Most of the checks are mailed on time, and when they are held up, it is for good reason, he said.

"No agency could be in perfect compliance, since the Child Support Enforcement Agency does not get the information it needs, on occasion, to pay the money out timely," Fell said. "This lack of information causes delays. Nor can any agency avoid the occasional mistakes inherent in human nature. Thus, anecdotal accounts of agency action or inaction are inevitable in the awesome task assumed by the CSEA."

Child-support enforcement officials have declined to discuss individual cases such as Kemp's, citing privacy concerns.

Attorneys Francis O'Brien, Christopher Ferrara and Timothy Cohelan, who represent Kemp and others who either make child-support payments or receive them, claim the agency is beset with accounting problems so severe it currently carries $7.5 million in child-support payments on its books that it cannot account for: neither where the money came from nor to whom it is owed.

That doesn't surprise J. Ann Smith. She's been waging a years-long battle from her home in Cincinnati, Ohio, to get the Child Support Enforcement Agency to correct what she says are horrendous bookkeeping problems with her account. Smith said the crowning blow came last year, when the Hawai'i office intercepted her federal income tax return and rebate to clear up an overdue backlog in payments that Smith said she had resolved on her own months before.

She was working in Hawai'i in 1996 when she got divorced and was ordered to pay child support. Her son now lives with her ex-

husband in Florida and she lives and works in Ohio, but her employer in Cincinnati still must make deductions for child support and send them to the Child Support Enforcement Agency in Hawai'i.

A child-support agency in Ohio monitors the transactions to make sure Smith stays up to date with her obligations.
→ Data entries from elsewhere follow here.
-- ==== Sys2Proof/Machine/Dispatch.lean ====
section
/-! DEFINITION. One arm per constructor of Instr, each one direct call of its meaning. -/

namespace Sys2Proof.Machine

def exec (i : Instr) (s : State) : Host.Outcome State Fault Refusal :=
  match i with
  -- LoadStore
  | .ldaImm v => Sys2Proof.Machine.execLdaImm v s
  | .ldaDp d => Sys2Proof.Machine.execLdaDp d s
  | .ldaDpx d => Sys2Proof.Machine.execLdaDpx d s
  | .ldaAbs a => Sys2Proof.Machine.execLdaAbs a s
  | .ldaAbsx a => Sys2Proof.Machine.execLdaAbsx a s
  | .ldaLong b a => Sys2Proof.Machine.execLdaLong b a s
  | .ldaLongx b a => Sys2Proof.Machine.execLdaLongx b a s
  | .ldaIly d => Sys2Proof.Machine.execLdaIly d s
  | .ldxImm v => Sys2Proof.Machine.execLdxImm v s
  | .ldxDp d => Sys2Proof.Machine.execLdxDp d s
  | .ldxAbs a => Sys2Proof.Machine.execLdxAbs a s
  | .ldyImm v => Sys2Proof.Machine.execLdyImm v s
  | .ldyDp d => Sys2Proof.Machine.execLdyDp d s
  | .ldyDpx d => Sys2Proof.Machine.execLdyDpx d s
  | .ldyAbs a => Sys2Proof.Machine.execLdyAbs a s
  | .ldyAbsx a => Sys2Proof.Machine.execLdyAbsx a s
  | .staDp d => Sys2Proof.Machine.execStaDp d s
  | .staDpx d => Sys2Proof.Machine.execStaDpx d s
  | .staAbs a => Sys2Proof.Machine.execStaAbs a s
  | .staAbsx a => Sys2Proof.Machine.execStaAbsx a s
  | .staLong b a => Sys2Proof.Machine.execStaLong b a s
  | .staLongx b a => Sys2Proof.Machine.execStaLongx b a s
  | .staIly d => Sys2Proof.Machine.execStaIly d s
  | .stxDp d => Sys2Proof.Machine.execStxDp d s
  | .stxAbs a => Sys2Proof.Machine.execStxAbs a s
  | .styDp d => Sys2Proof.Machine.execStyDp d s
  | .styDpx d => Sys2Proof.Machine.execStyDpx d s
  | .styAbs a => Sys2Proof.Machine.execStyAbs a s
  | .stzDp d => Sys2Proof.Machine.execStzDp d s
  | .stzDpx d => Sys2Proof.Machine.execStzDpx d s
  | .stzAbs a => Sys2Proof.Machine.execStzAbs a s
  | .stzAbsx a => Sys2Proof.Machine.execStzAbsx a s
  -- Arith
  | .adcImm v => Sys2Proof.Machine.execAdcImm v s
  | .adcDp d => Sys2Proof.Machine.execAdcDp d s
  | .adcDpx d => Sys2Proof.Machine.execAdcDpx d s
  | .adcAbs a => Sys2Proof.Machine.execAdcAbs a s
  | .adcAbsx a => Sys2Proof.Machine.execAdcAbsx a s
  | .adcLong b a => Sys2Proof.Machine.execAdcLong b a s
  | .adcLongx b a => Sys2Proof.Machine.execAdcLongx b a s
  | .adcIly d => Sys2Proof.Machine.execAdcIly d s
  | .sbcImm v => Sys2Proof.Machine.execSbcImm v s
  | .sbcDp d => Sys2Proof.Machine.execSbcDp d s
  | .sbcDpx d => Sys2Proof.Machine.execSbcDpx d s
  | .sbcAbs a => Sys2Proof.Machine.execSbcAbs a s
  | .sbcAbsx a => Sys2Proof.Machine.execSbcAbsx a s
  | .sbcLong b a => Sys2Proof.Machine.execSbcLong b a s
  | .sbcLongx b a => Sys2Proof.Machine.execSbcLongx b a s
  | .sbcIly d => Sys2Proof.Machine.execSbcIly d s
  | .andImm v => Sys2Proof.Machine.execAndImm v s
  | .andDp d => Sys2Proof.Machine.execAndDp d s
  | .andDpx d => Sys2Proof.Machine.execAndDpx d s
  | .andAbs a => Sys2Proof.Machine.execAndAbs a s
  | .andAbsx a => Sys2Proof.Machine.execAndAbsx a s
  | .andLong b a => Sys2Proof.Machine.execAndLong b a s
  | .andLongx b a => Sys2Proof.Machine.execAndLongx b a s
  | .andIly d => Sys2Proof.Machine.execAndIly d s
  | .oraImm v => Sys2Proof.Machine.execOraImm v s
  | .oraDp d => Sys2Proof.Machine.execOraDp d s
  | .oraDpx d => Sys2Proof.Machine.execOraDpx d s
  | .oraAbs a => Sys2Proof.Machine.execOraAbs a s
  | .oraAbsx a => Sys2Proof.Machine.execOraAbsx a s
  | .oraLong b a => Sys2Proof.Machine.execOraLong b a s
  | .oraLongx b a => Sys2Proof.Machine.execOraLongx b a s
  | .oraIly d => Sys2Proof.Machine.execOraIly d s
  | .eorImm v => Sys2Proof.Machine.execEorImm v s
  | .eorDp d => Sys2Proof.Machine.execEorDp d s
  | .eorDpx d => Sys2Proof.Machine.execEorDpx d s
  | .eorAbs a => Sys2Proof.Machine.execEorAbs a s
  | .eorAbsx a => Sys2Proof.Machine.execEorAbsx a s
  | .eorLong b a => Sys2Proof.Machine.execEorLong b a s
  | .eorLongx b a => Sys2Proof.Machine.execEorLongx b a s
  | .eorIly d => Sys2Proof.Machine.execEorIly d s
  | .cmpImm v => Sys2Proof.Machine.execCmpImm v s
  | .cmpDp d => Sys2Proof.Machine.execCmpDp d s
  | .cmpDpx d => Sys2Proof.Machine.execCmpDpx d s
  | .cmpAbs a => Sys2Proof.Machine.execCmpAbs a s
  | .cmpAbsx a => Sys2Proof.Machine.execCmpAbsx a s
  | .cmpLong b a => Sys2Proof.Machine.execCmpLong b a s
  | .cmpLongx b a => Sys2Proof.Machine.execCmpLongx b a s
  | .cmpIly d => Sys2Proof.Machine.execCmpIly d s
  | .cpxImm v => Sys2Proof.Machine.execCpxImm v s
  | .cpxDp d => Sys2Proof.Machine.execCpxDp d s
  | .cpxAbs a => Sys2Proof.Machine.execCpxAbs a s
  | .cpyImm v => Sys2Proof.Machine.execCpyImm v s
  | .cpyDp d => Sys2Proof.Machine.execCpyDp d s
  | .cpyAbs a => Sys2Proof.Machine.execCpyAbs a s
  | .bitImm v => Sys2Proof.Machine.execBitImm v s
  | .bitDp d => Sys2Proof.Machine.execBitDp d s
  | .bitDpx d => Sys2Proof.Machine.execBitDpx d s
  | .bitAbs a => Sys2Proof.Machine.execBitAbs a s
  | .bitAbsx a => Sys2Proof.Machine.execBitAbsx a s
  | .tsbDp d => Sys2Proof.Machine.execTsbDp d s
  | .tsbAbs a => Sys2Proof.Machine.execTsbAbs a s
  | .trbDp d => Sys2Proof.Machine.execTrbDp d s
  | .trbAbs a => Sys2Proof.Machine.execTrbAbs a s
  -- Shift
  | .aslAcc => Sys2Proof.Machine.execAslAcc s
  | .aslDp d => Sys2Proof.Machine.execAslDp d s
  | .aslDpx d => Sys2Proof.Machine.execAslDpx d s
  | .aslAbs a => Sys2Proof.Machine.execAslAbs a s
  | .aslAbsx a => Sys2Proof.Machine.execAslAbsx a s
  | .lsrAcc => Sys2Proof.Machine.execLsrAcc s
  | .lsrDp d => Sys2Proof.Machine.execLsrDp d s
  | .lsrDpx d => Sys2Proof.Machine.execLsrDpx d s
  | .lsrAbs a => Sys2Proof.Machine.execLsrAbs a s
  | .lsrAbsx a => Sys2Proof.Machine.execLsrAbsx a s
  | .rolAcc => Sys2Proof.Machine.execRolAcc s
  | .rolDp d => Sys2Proof.Machine.execRolDp d s
  | .rolDpx d => Sys2Proof.Machine.execRolDpx d s
  | .rolAbs a => Sys2Proof.Machine.execRolAbs a s
  | .rolAbsx a => Sys2Proof.Machine.execRolAbsx a s
  | .rorAcc => Sys2Proof.Machine.execRorAcc s
  | .rorDp d => Sys2Proof.Machine.execRorDp d s
  | .rorDpx d => Sys2Proof.Machine.execRorDpx d s
  | .rorAbs a => Sys2Proof.Machine.execRorAbs a s
  | .rorAbsx a => Sys2Proof.Machine.execRorAbsx a s
  | .incAcc => Sys2Proof.Machine.execIncAcc s
  | .incDp d => Sys2Proof.Machine.execIncDp d s
  | .incDpx d => Sys2Proof.Machine.execIncDpx d s
  | .incAbs a => Sys2Proof.Machine.execIncAbs a s
  | .incAbsx a => Sys2Proof.Machine.execIncAbsx a s
  | .decAcc => Sys2Proof.Machine.execDecAcc s
  | .decDp d => Sys2Proof.Machine.execDecDp d s
  | .decDpx d => Sys2Proof.Machine.execDecDpx d s
  | .decAbs a => Sys2Proof.Machine.execDecAbs a s
  | .decAbsx a => Sys2Proof.Machine.execDecAbsx a s
  | .inx => Sys2Proof.Machine.execInx s
  | .iny => Sys2Proof.Machine.execIny s
  | .dex => Sys2Proof.Machine.execDex s
  | .dey => Sys2Proof.Machine.execDey s
  -- Transfer
  | .tax => Sys2Proof.Machine.execTax s
  | .tay => Sys2Proof.Machine.execTay s
  | .txa => Sys2Proof.Machine.execTxa s
  | .tya => Sys2Proof.Machine.execTya s
  | .txy => Sys2Proof.Machine.execTxy s
  | .tyx => Sys2Proof.Machine.execTyx s
  | .txs => Sys2Proof.Machine.execTxs s
  | .tsx => Sys2Proof.Machine.execTsx s
  | .tcs => Sys2Proof.Machine.execTcs s
  | .tsc => Sys2Proof.Machine.execTsc s
  | .tcd => Sys2Proof.Machine.execTcd s
  | .tdc => Sys2Proof.Machine.execTdc s
  | .xba => Sys2Proof.Machine.execXba s
  -- Stack
  | .pha => Sys2Proof.Machine.execPha s
  | .phx => Sys2Proof.Machine.execPhx s
  | .phy => Sys2Proof.Machine.execPhy s
  | .php => Sys2Proof.Machine.execPhp s
  | .phb => Sys2Proof.Machine.execPhb s
  | .phk => Sys2Proof.Machine.execPhk s
  | .phd => Sys2Proof.Machine.execPhd s
  | .pla => Sys2Proof.Machine.execPla s
  | .plx => Sys2Proof.Machine.execPlx s
  | .ply => Sys2Proof.Machine.execPly s
  | .plp => Sys2Proof.Machine.execPlp s
  | .plb => Sys2Proof.Machine.execPlb s
  | .pld => Sys2Proof.Machine.execPld s
  -- Control
  | .bpl r => Sys2Proof.Machine.execBpl r s
  | .bmi r => Sys2Proof.Machine.execBmi r s
  | .bvc r => Sys2Proof.Machine.execBvc r s
  | .bvs r => Sys2Proof.Machine.execBvs r s
  | .bcc r => Sys2Proof.Machine.execBcc r s
  | .bcs r => Sys2Proof.Machine.execBcs r s
  | .bne r => Sys2Proof.Machine.execBne r s
  | .beq r => Sys2Proof.Machine.execBeq r s
  | .bra r => Sys2Proof.Machine.execBra r s
  | .jml b a => Sys2Proof.Machine.execJml b a s
  | .jsl b a => Sys2Proof.Machine.execJsl b a s
  | .rtl => Sys2Proof.Machine.execRtl s
  -- Status
  | .clc => Sys2Proof.Machine.execClc s
  | .sec => Sys2Proof.Machine.execSec s
  | .cli => Sys2Proof.Machine.execCli s
  | .sei => Sys2Proof.Machine.execSei s
  | .cld => Sys2Proof.Machine.execCld s
  | .sed => Sys2Proof.Machine.execSed s
  | .clv => Sys2Proof.Machine.execClv s
  | .rep k => Sys2Proof.Machine.execRep k s
  | .sep k => Sys2Proof.Machine.execSep k s
  | .xce => Sys2Proof.Machine.execXce s
  | .nop => Sys2Proof.Machine.execNop s
  | .rti => Sys2Proof.Machine.execRti s

end Sys2Proof.Machine
end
She says Ohio's recordkeeping is fine, while Hawai'i's is rife with errors.

"Regardless of interstate agency agreements and repeated notifications that its accounting is wrong, the CSEA in Hawai'i refuses to correct things," Smith said. "I have also learned that no action has been taken on an administrative review I recently requested."

She has all but given up trying to resolve things with the Hawai'i enforcement agency and is desperately hoping the upcoming trial will force it to be more responsive to the needs of people it deals with.

"I also feel the public should be fully aware of how CSEA is serving them, particularly given the fact that their goal is to effect financial support of the very children from whom they are withholding money due to sloppy accounting practices," Smith said.

"It is socially irresponsible to take money out of the hands of parents like myself in the name of supporting my child, without having sound accounting practices in place that ensures the system is fair and effective."

Smith said she understands the agency was created to try to prevent negligent parents from skipping out on their child-support obligations, and believes that is a lofty goal.

"But those of us who do not shirk our responsibilities and the children we support are being held hostage by a broken system," she said.